-- ==== Sys2Proof/Machine/Ops.lean ====
section
/-! DEFINITION. The operations that the meanings of the instructions share: registers and predicates (R20 to R23),
program order and the loop-back test (R126, R169), waiting (R54, R142), messages (R118, R210), departure (R34, R37),
taking a trap (R328 to R333) and returning from one (R334). -/

namespace Sys2Proof.Machine

/-! ## Registers, predicates, slots -/

/-- A register of a thread. -/
def regOf (t : Thread) (r : Nat) : Reg := (t.regs[r]?).getD { val := 0#64, full := true, rsv := false }

/-- The value of a register. -/
def valOf (t : Thread) (r : Nat) : Word := (regOf t r).val

/-- A thread with a register replaced. -/
def putReg (t : Thread) (r : Nat) (x : Reg) : Thread := { t with regs := t.regs.setIfInBounds r x }

/-- A register written by an instruction or an arrival: FULL, not RESERVED (R23, R143). -/
def writeReg (t : Thread) (r : Nat) (v : Word) : Thread := putReg t r { val := v, full := true, rsv := false }

/-- A register made RESERVED (R23). -/
def reserveReg (t : Thread) (r : Nat) : Thread := putReg t r { val := valOf t r, full := false, rsv := true }

/-- A register made EMPTY (R23). -/
def emptyReg (t : Thread) (r : Nat) : Thread := putReg t r { val := valOf t r, full := false, rsv := false }

/-- Whether a register of the thread is RESERVED. -/
def anyReserved (t : Thread) : Bool := t.regs.toList.any fun r => r.rsv

/-- Predicate `p` of a thread; p0 reads 1 (R21). -/
def predOf (t : Thread) (p : Nat) : Bool := p == 0 || t.pw.getLsbD p

/-- Taint of a predicate: p8 to p15 only (R22). -/
def taintOf (t : Thread) (p : Nat) : Bool := decide (8 ≤ p) && decide (p < 16) && t.pw.getLsbD (p + 8)

/-- STRICT and DET of a thread (R21). -/
def strictOf (t : Thread) : Bool := t.pw.getLsbD 30
def detOf (t : Thread) : Bool := t.pw.getLsbD 31

/-- A bit of a word set to a value. -/
def putBit {w : Nat} (x : BitVec w) (i : Nat) (b : Bool) : BitVec w :=
  if b then x ||| BitVec.twoPow w i else x &&& ~~~(BitVec.twoPow w i)

/-- A predicate with its taint written; p0 keeps its value and p1 to p7 carry no taint (R21, R22). -/
def putPred (t : Thread) (p : Nat) (v taint : Bool) : Thread :=
  if p = 0 then t
  else if p < 8 then { t with pw := putBit t.pw p v }
  else { t with pw := putBit (putBit t.pw p v) (p + 8) taint }

/-- TAG of a thread (R21). -/
def tagOf (t : Thread) : BitVec 4 := t.pw.extractLsb' 24 4

/-- A thread with its TAG replaced (R209). -/
def putTag (t : Thread) (tag : Nat) : Thread :=
  { t with pw := (t.pw &&& 0xF0FFFFFF#32) ||| (BitVec.ofNat 32 (tag % 16) <<< 24) }

/-- A slot that its thread has left; the spacing of its issues and its trap registers belong to the slot (R26, R45, R338). -/
def emptySlot (x : Slot) : Slot :=
  { Slot.fresh with lastIssue := x.lastIssue, sin := x.sin, tvec := x.tvec, epc := x.epc, cause := x.cause,
                    tval := x.tval, detail := x.detail }

/-- Modes in which a core counts as held (R347, R380). -/
def isHeldMode : CoreMode → Bool
  | .running | .preempted => false
  | _ => true

/-! ## Waking -/

/-- The first cycle in which a woken slot of a core is READY; a stopped clock takes up to 32 cycles (R54, R336). -/
def wakeCycle (s : State) (c : Nat) : Nat :=
  if (coreOf s c).clockStopped then s.cycle + 1 + Config.wakeDelay s.fresh % 32 else s.cycle + 1

/-- A slot made READY (R26). -/
def readySlot (at_ : Nat) (x : Slot) : Slot := { x with st := .ready, wait := .none, readyAt := at_ }

/-- Waiting slots of a core that meet a condition made READY (R54). -/
def wakeSlots (s : State) (c : Nat) (f : Nat → Slot → Bool) : State :=
  let k := coreOf s c
  if k.slots.any fun p => p.2.st = .waiting && f p.1 p.2 then
    let at_ := wakeCycle s c
    let s1 := if k.clockStopped then { s with fresh := s.fresh + 1 } else s
    setCore s1 c { k with clockStopped := false,
                          slots := k.slots.map fun p =>
                            if p.2.st = .waiting && f p.1 p.2 then (p.1, readySlot at_ p.2) else p }
  else s

/-- Slots that wait for a resource made READY (R142 step 6, R218). -/
def wakeRes (s : State) (c : Nat) (r : Res) : State := wakeSlots s c fun _ x => x.wait == .res r

/-- A waking event for IDLE on every slot of a core (R336). -/
def wakeIdle (s : State) (c : Nat) : State := wakeSlots s c fun _ x => x.wait == .idle

/-- Whether a slot waits for register `r` or, draining or in IDLE, for any (R23, R34, R336). -/
def waitsReg (n r m : Nat) (x : Slot) : Bool :=
  m == n && (x.wait == .reg r || x.wait == .idle || x.wait == .drain || x.wait == .drainCsr)

/-- A whole codeword written: its mark goes (R345). -/
def clearMark (s : State) (k n : Nat) : State := { s with ecc := eccWrite s.ecc k n }

/-- A register of a slot's thread filled by an arrival (R23, R120, R345). -/
def fillReg (s : State) (c n r : Nat) (v : Word) : State :=
  wakeSlots (modThread (clearMark s (regKey c n (8 * r)) 8) c n fun t => writeReg t r v) c (waitsReg n r)

/-- A register filled with a tag: SEND and the notices of the micro-kernel (R209, R367). -/
def fillTagged (s : State) (c n r : Nat) (v : Word) (tag : Nat) : State :=
  wakeSlots (modThread (clearMark s (regKey c n (8 * r)) 8) c n fun t => putTag (writeReg t r v) tag) c (waitsReg n r)

/-! ## Semaphores -/

/-- A core with a semaphore changed. -/
def putSem (k : Core) (n : Nat) (x : Sem) : Core := { k with sems := mapSet k.sems n x }

/-- A semaphore raised: saturating, with the sticky overflow bit (R53). -/
def raisedSem (x : Sem) (inc : Nat) : Sem :=
  if 2 ^ 32 - 1 < x.val.toNat + inc then { x with val := BitVec.allOnes 32, ovf := true }
  else { x with val := x.val + BitVec.ofNat 32 inc }

/-- A change of a semaphore, which wakes its waiters in the next cycle (R54). -/
def setSem (s : State) (c n : Nat) (x : Sem) : State :=
  wakeSlots (modCore s c fun k => putSem k n x) c fun _ y => y.wait == .sem n

/-- A semaphore raised by an increment (R53, R54). -/
def semAdd (s : State) (c n inc : Nat) : State := setSem s c n (raisedSem (semOf (coreOf s c) n) inc)

/-- A semaphore with a deferred error held against it: the first is kept, later ones are counted (R244). -/
def heldSem (x : Sem) (e : DefErr) : Sem :=
  match x.err with
  | none => { x with err := some (e, 0) }
  | some (f, m) => { x with err := some (f, m + 1) }

/-- A deferred error held against a semaphore (R54, R143). -/
def semHold (s : State) (c n : Nat) (e : DefErr) : State := setSem s c n (heldSem (semOf (coreOf s c) n) e)

/-! ## Messages -/

/-- Two messages of one sender: of one thread, wherever it runs, or from one source in one core (R118, R119). -/
def sameSender (a b : Msg) : Bool :=
  if a.thread = 0 && b.thread = 0 then a.sdev == b.sdev && a.score == b.score && a.sslot == b.sslot
  else a.thread == b.thread

/-- Two messages of one flow: one sender, one target core, one network (R118). -/
def sameFlow (a b : Msg) : Bool := sameSender a b && a.ddev == b.ddev && a.dcore == b.dcore && a.net == b.net

/-- A message of a slot of this package, not yet placed; one that takes egress space may leave the queue from the cycle
`due` on, which R210 does not fix (log 7). -/
def mkMsg (s : State) (c n ddev dcore : Nat) (net : Net) (egress : Bool) (body : MsgBody) : Msg :=
  { uid := s.uid, sdev := s.pkg.dev.toNat, score := c, sslot := n, thread := tidOf s c n, ddev := ddev, dcore := dcore,
    net := net, asid := (slotOf s c n).asid.toNat, part := (partOfCore s c).getD 64, rpart := 64, ask := s.uid, towards := 0,
    egress := egress, due := s.cycle + 1 + Config.latency s.uid, body := body }

/-- A message placed in flight; one for another device that takes no egress space goes to its gateway at once (R391). -/
def putMsg (s : State) (m : Msg) : State :=
  if m.egress || m.ddev = s.pkg.dev.toNat then { s with net := s.net ++ [m], uid := s.uid + 1 }
  else { (linkSend s m 0).getD s with uid := s.uid + 1 }

/-- A message to a core of the own device, or, from the egress queue, to any device (R118, R210). -/
def post (s : State) (c n ddev dcore : Nat) (net : Net) (egress : Bool) (body : MsgBody) : State :=
  putMsg s (mkMsg s c n ddev dcore net egress body)

/-- A message to a core of the own package that takes no egress space. -/
def postHere (s : State) (c n dcore : Nat) (net : Net) (body : MsgBody) : State :=
  post s c n s.pkg.dev.toNat dcore net false body

/-- Entries of a core's request egress queue (R210). -/
def egressCount (s : State) (c : Nat) : Nat :=
  (s.net.filter fun m => m.egress && m.net != .timediv && m.score == c).length

/-- Messages that may carry accesses not yet performed: those in flight and those that a spill queue holds (R385). -/
def flying (s : State) : List Msg := s.net ++ s.cores.flatMap fun k => k.2.spill

/-- Whether a message is an access of a party, a thread or a command, by its name (R107, R184, R213). -/
def isAccessOf (tid : Nat) (m : Msg) : Bool :=
  match m.body with
  | .access _ => m.thread == tid
  | _ => false

/-- Whether a message is an answer that a thread waits for (R185, R193). -/
def isAnswerTo (tid : Nat) (m : Msg) : Bool :=
  m.towards == tid && (match m.body with
    | .reply _ _ _ _ | .stnAck _ | .ldData _ _ _ _ _ | .farFault _ _ _ _ _ | .seedReply _ _ _ => true
    | _ => false)

/-- Whether a thread has accesses that are not performed (R112). -/
def unperformed (s : State) (c n : Nat) : Bool :=
  (flying s).any (isAccessOf (tidOf s c n)) || (coreOf s c).remote.any fun e => e.thread == tidOf s c n

/-- Whether a thread has accesses that are not performed or not answered (R31, R34, R193). -/
def pending (s : State) (c n : Nat) : Bool :=
  unperformed s c n || (flying s).any fun m => m.ddev == s.pkg.dev.toNat && isAnswerTo (tidOf s c n) m
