/-- What a message does at its core when it is delivered (R120 phase 1). -/
def applyBody (s0 : State) (m : Msg) : State :=
  let s := noteUser s0 m
  let c := m.dcore
  match m.body with
  | .send n _ _ _ => toSlot s c n m
  | .sigr k inc => semAdd s c k inc
  | .signal k inc err cmd =>
    signalSem (endNamed s c cmd) c k inc (err.map fun e => { cause := e.cause, tval := e.tval, detail := e.detail })
  | .reply n _ _ dec => settle (toSlot (noteAnswer (lowerOutstanding s c dec) c m) c n m) c
  | .enqReply n _ _ => toSlot s c n m
  | .ldData n r tag v f => settle (loadData (noteAnswer s c m) c n r tag v f) c
  | .stnAck _ => settle (noteAnswer (lowerOutstanding s c true) c m) c
  | .farFault n _ dec _ _ => settle (toSlot (noteAnswer (lowerOutstanding s c dec) c m) c n m) c
  | .seedReply n _ _ => settle (toSlot s c n m) c
  | .visitReturn t n tr cancelled => homeAgain s c n t tr cancelled
  | .credit => addCredit s c
  | .packet _ => modCore s c fun k => { k with inbox := k.inbox ++ [m] }
  | .migrate _ => modCore s c fun k => { k with inbox := k.inbox ++ [m] }
  | .visit _ _ _ _ => modCore s c fun k => { k with inbox := k.inbox ++ [m] }
  | _ => s

/-- Whether a message waits its turn in the inbox (R30). -/
def bodyQueues : MsgBody → Bool
  | .packet _ | .migrate _ | .visit _ _ _ _ => true
  | _ => false

/-- How a core takes an arrival: at once, into the spill queue, or not yet (R30, R38, R384, R385, R386). -/
inductive Taking where
  | apply | spill | later
  deriving DecidableEq, Repr

/-- Room in the spill queue; the last 4,096 entries are for replies (R385). -/
def spillRoom (k : Core) (net : Net) : Bool :=
  let n := bits k.spq.toNat 4 0
  n != 0 && decide (k.spill.length < 2 ^ n - (if net = .reply then 0 else 4096))

/-- Whether a resumed core still has diversions to deliver, which new arrivals join (R386). -/
def stillSpilled (k : Core) : Bool := k.draining && !k.spill.isEmpty

/-- Whether an arrival is the signal of a command that its core's own engines have started, which completes before a
save (R246, R302). -/
def ownSignal (k : Core) (m : Msg) : Bool :=
  match m.body with
  | .signal _ _ _ cmd => k.active.any fun x => x.uid == cmd
  | _ => false

/-- How an arrival is taken (R384). One for slots 0 to 3 does not pass earlier ones of its flow (R118), and joins the queue of a
resumed core as every other (R386). -/
def taking (s : State) (m : Msg) : Taking :=
  let k := coreOf s m.dcore
  let low := forLowSlot m && !k.spill.any (sameFlow m)
  let divert : Taking := if spillRoom k m.net then .spill else .later
  let queue : Taking := if !bodyQueues m.body then .apply
    else if !(k.spill.any fun e => bodyQueues e.body && entryOpen s m.dcore e) && decide (k.inbox.length < Config.inboxSize) then .apply else divert
  match k.mode with
  | .running => if stillSpilled k then divert else queue
  | .preempted =>
    if low then .apply
    else if some (arrivalAsid s m) != k.guestAsid || k.spill.any (fun e => !bodyQueues e.body && entryOpen s m.dcore e) then divert
    else queue
  | .stopping | .saving =>
    if low || ownSignal k m then .apply
    else if (k.op.map (·.launchAsid)) == some (arrivalAsid s m) then .later else divert
  | .restoring => if low then .apply else if some (arrivalAsid s m) == k.guestAsid then queue else divert
  | .debugHalt | .partHalt => if ownSignal k m then .apply else divert
  | .resetHeld => .later

/-- Counter id and PC of what a message brings, as the trace names them: those of a packet or a thread (R378). -/
def traceUnit : MsgBody → Nat × Word
  | .packet p => (ctlCcid (pktWord p.words 0), BitVec.ofNat 64 (pktWord p.words 1))
  | .migrate t | .visit t _ _ _ | .visitReturn t _ _ _ => (t.ccid.toNat, BitVec.setWidth 64 t.pc)
  | _ => (0, 0#64)

/-- An entry written to the spill queue, with its trace record (R378, R385). -/
def toSpill (s : State) (m : Msg) : State :=
  let k := coreOf s m.dcore
  let u := traceUnit m.body
  traceAdd (modCore s m.dcore fun k => { k with spill := k.spill ++ [m], spillCount := k.spillCount + 1 }) m.dcore 0x03
    ((bodySlot m.body).getD 0) (tracePeer s m) u.1 (arrivalAsid s m) (BitVec.ofNat 64 k.spillCount) u.2
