/-- A per-core CSR with a field of its own and a rule that depends on the core alone (R338, R374). -/
def plainCoreWrite (k : Core) (num : Nat) (v : Word) : Core :=
  match num with
  | 0x111 => { k with utrec := v &&& 0x3E001#64 }
  | 0x112 => { k with ecq := v &&& 0x3F001#64 }
  | 0x116 => { k with qwd := v }
  | 0x118 => { k with abortc := v }
  | 0x131 => { k with lattr := v }
  | 0x211 => { k with dbgctl := BitVec.setWidth 2 v }
  | _ => if 0x120 ≤ num ∧ num ≤ 0x12B then { k with softErr := mapSet k.softErr num v } else k

/-- ecqh advanced: ECALLs that wait for an entry may go on (R335). -/
def ecqhWrite (s : State) (c : Nat) (v : Word) : State :=
  wakeRes (modCore s c fun k => { k with ecqh := BitVec.setWidth 32 v }) c .ecall

/-- errctl written: EIE only at platform level, for the whole partition (R338). -/
def errctlWrite (s : State) (lv : Level) (c : Nat) (v : Word) : State :=
  let s1 := modCore s c fun k => { k with scrub := BitVec.ofNat 32 (bits v.toNat 63 32) }
  if lv = .platform then
    match partOfCore s c with
    | none => s1
    | some q => modPart s1 q fun p => { p with eie := v.getLsbD 1 }
  else s1

/-- dsp written: a packet with its side record sent from the own TCM (R375). -/
def dspWrite (s : State) (c n : Nat) (v : Word) : Option State :=
  let w := v.toNat
  let off := bits w 17 6 * 64
  match coreOfLogical s (partOfCore s c) (bits w 35 26) with
  | none => none
  | some t =>
    let ws := packetOf (memBytes s.mem (tcmKey c off) 64)
    let ctl := pktWord ws 0
    if bits w 63 36 ≠ 0 || bits w 21 18 ≠ 0 || bits w 5 0 ≠ 0 || Config.tcmBytes < off + 80 || ctlKind ctl = 5 then none
    else
      let side (i : Nat) := BitVec.ofNat 64 (memNat s.mem (tcmKey c (off + 64 + 8 * i)) 8)
      let p : Packet :=
        { words := ws, a0 := side 0, a1 := side 1, credit := none, status := none, counted := true, stage := none }
      some (traceAdd (postHere s c n t .request (.packet p)) c (0x10 + bits w 25 22) n (bits w 35 26) (ctlCcid ctl)
        (launchAsid s c (ctlCcid ctl)) (BitVec.ofNat 64 ctl) (BitVec.ofNat 64 (bits (pktWord ws 1) 47 0)))

/-- dtrec written: a software record appended to the trace (R379). -/
def dtrecWrite (s : State) (c : Nat) (v : Word) : Option State :=
  let off := v.toNat
  let f (lo m : Nat) := memNat s.mem (tcmKey c (off + lo)) m
  if Config.tcmBytes < off + 32 || off % 32 ≠ 0 || f 8 1 < 0x20 then none
  else some (traceAdd s c (f 8 1) (f 9 1) (f 10 2) (f 12 2) (f 14 2) (BitVec.ofNat 64 (f 16 8)) (BitVec.ofNat 64 (f 24 8)))

/-- cctl written: a counter command block carried out and its STATUS written back (R373). -/
def cctlWrite (s : State) (c : Nat) (v : Word) : Option State :=
  let off := v.toNat
  let f (lo m : Nat) := memNat s.mem (tcmKey c (off + lo)) m
  if Config.tcmBytes < off + 16 || off % 16 ≠ 0 then none
  else
    let (s1, st) := if f 12 4 ≠ 0 then (s, 4) else counterCommand s (partOfCore s c) (f 0 1) (f 1 1) (f 2 2) (f 4 2) (f 8 4)
    some (storeBytes { s1 with ctrStatus := st } (tcmKey c (off + 6)) (leBytes 2 st))

/-- partcmd written: the selection and, with an OP, a command for PART; none while one runs (R358). -/
def partcmdWrite (s : State) (v : Word) : Option State :=
  if s.parts.any fun q => q.2.cmd.isSome then none
  else
    let part := bits v.toNat 13 8
    let op := bits v.toNat 2 0
    let s1 := modPkg s fun p => { p with partSel := BitVec.ofNat 6 part, partOp := BitVec.ofNat 3 op }
    some (if op = 0 then s1
      else modPart s1 part fun p => { p with cmd := some { op := op, phase := 0, due := s.cycle + 1, status := 0 } })

/-- The messages of the package itself under a new device number (R389). DEDUCED, log 69. -/
def renumber (old new : Nat) (m : Msg) : Msg :=
  { m with sdev := if m.sdev = old then new else m.sdev, ddev := if m.ddev = old then new else m.ddev }

/-- fabcfg written (R389). -/
def fabcfgWriteOf (s : State) (v : Word) : Option State :=
  let n := v.toNat
  let p := s.pkg
  let dev := bits n 63 48
  let same := dev == p.dev.toNat && bits n 41 36 == p.zm1.toNat && bits n 35 30 == p.ym1.toNat && bits n 29 24 == p.xm1.toNat
  let size := (bits n 41 36 + 1) * (bits n 35 30 + 1) * (bits n 29 24 + 1)
  if same then some s
  else if (p.conns.any fun c => c.2.up) || (decide (size ≤ dev) && dev != 0xFFFF) then none
  else
    some { modPkg s (fun p => { p with dev := BitVec.ofNat 16 dev, zm1 := BitVec.ofNat 6 (bits n 41 36),
                                       ym1 := BitVec.ofNat 6 (bits n 35 30), xm1 := BitVec.ofNat 6 (bits n 29 24) }) with
           net := s.net.map (renumber p.dev.toNat dev) }

/-- tstep written: a step for the next cycle, added to one that the cycle already holds, none while LOCK = 1 (R397). -/
def tstepWriteOf (s : State) (v : Word) : Option State :=
  if s.pkg.lock then none
  else if bits v.toNat 47 0 = 0 then some s
  else some (modPkg s fun p => { p with tstep := p.tstep + bits v.toNat 47 0, tsteps := p.tsteps + 1 })

/-- The sync interval in cycles (R397). -/
def syncCycles (s : State) : Nat := 2000000000 / 2 ^ bits s.pkg.tctl.toNat 7 4

/-- tctl written (R397): a sync interval begins, so that the first sync with the own oscillator is one interval later (R422).
DEDUCED, log 36. -/
def tctlWriteOf (s : State) (v : Word) : State :=
  let s1 := modPkg s fun p => { p with tctl := v &&& 0xFFF3#64 }
  modPkg s1 fun p => { p with nextSync := s.cycle + syncCycles s1 }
────
# Prompt
Among the entries above, locate the lines containing "v) c (waitsReg n r)" and "semaphore changed. -/", and transcribe exactly those two lines and all lines between.

# Completed exercise
  wakeSlots (modThread (clearMark s (regKey c n (8 * r)) 8) c n fun t => writeReg t r v) c (waitsReg n r)

/-- A register filled with a tag: SEND and the notices of the micro-kernel (R209, R367). -/
def fillTagged (s : State) (c n r : Nat) (v : Word) (tag : Nat) : State :=
  wakeSlots (modThread (clearMark s (regKey c n (8 * r)) 8) c n fun t => putTag (writeReg t r v) tag) c (waitsReg n r)

/-! ## Semaphores -/

/-- A core with a semaphore changed. -/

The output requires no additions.